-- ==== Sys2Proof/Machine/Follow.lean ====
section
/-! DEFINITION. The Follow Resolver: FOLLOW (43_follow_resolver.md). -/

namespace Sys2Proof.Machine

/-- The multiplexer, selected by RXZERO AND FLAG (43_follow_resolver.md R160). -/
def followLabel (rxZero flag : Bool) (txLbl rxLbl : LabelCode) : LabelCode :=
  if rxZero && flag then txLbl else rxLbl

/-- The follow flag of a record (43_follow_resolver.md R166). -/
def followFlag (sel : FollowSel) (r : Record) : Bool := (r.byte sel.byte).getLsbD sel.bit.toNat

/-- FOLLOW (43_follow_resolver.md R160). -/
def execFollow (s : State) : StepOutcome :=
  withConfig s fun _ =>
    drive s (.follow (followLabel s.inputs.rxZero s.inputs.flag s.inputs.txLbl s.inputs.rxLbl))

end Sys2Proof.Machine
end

* * *

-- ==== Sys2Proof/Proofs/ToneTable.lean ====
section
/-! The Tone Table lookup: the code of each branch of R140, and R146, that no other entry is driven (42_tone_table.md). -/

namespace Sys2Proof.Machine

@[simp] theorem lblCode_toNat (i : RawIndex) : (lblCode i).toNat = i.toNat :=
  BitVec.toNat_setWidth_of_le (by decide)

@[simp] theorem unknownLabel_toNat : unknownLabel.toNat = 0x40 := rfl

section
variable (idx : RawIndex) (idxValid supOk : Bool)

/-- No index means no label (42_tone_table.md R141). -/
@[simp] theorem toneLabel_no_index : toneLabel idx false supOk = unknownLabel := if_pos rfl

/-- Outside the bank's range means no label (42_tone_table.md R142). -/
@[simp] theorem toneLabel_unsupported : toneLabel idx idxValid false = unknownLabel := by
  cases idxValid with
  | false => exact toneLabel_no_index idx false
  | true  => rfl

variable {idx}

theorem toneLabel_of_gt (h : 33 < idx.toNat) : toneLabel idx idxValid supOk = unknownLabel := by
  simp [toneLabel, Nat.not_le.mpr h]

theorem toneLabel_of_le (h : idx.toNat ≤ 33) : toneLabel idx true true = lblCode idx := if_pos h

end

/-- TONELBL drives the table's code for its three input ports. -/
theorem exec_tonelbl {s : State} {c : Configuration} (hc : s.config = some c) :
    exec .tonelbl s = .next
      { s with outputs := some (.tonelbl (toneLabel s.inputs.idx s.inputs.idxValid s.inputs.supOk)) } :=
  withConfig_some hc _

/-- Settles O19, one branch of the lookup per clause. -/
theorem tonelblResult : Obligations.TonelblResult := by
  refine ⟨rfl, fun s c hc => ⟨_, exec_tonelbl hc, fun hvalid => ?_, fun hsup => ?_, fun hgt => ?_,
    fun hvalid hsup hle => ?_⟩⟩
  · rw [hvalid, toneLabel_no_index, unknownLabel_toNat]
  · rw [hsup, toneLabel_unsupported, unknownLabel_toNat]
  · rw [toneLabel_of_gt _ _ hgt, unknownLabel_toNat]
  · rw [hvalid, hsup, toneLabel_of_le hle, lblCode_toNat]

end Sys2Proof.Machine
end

**Directions for this task:**
Where does "inputs" appear in the records above? Copy every line that has it.

**Solution to the exercise:**
    drive s (.follow (followLabel s.inputs.rxZero s.inputs.flag s.inputs.txLbl s.inputs.rxLbl))
      { s with outputs := some (.tonelbl (toneLabel s.inputs.idx s.inputs.idxValid s.inputs.supOk)) } :=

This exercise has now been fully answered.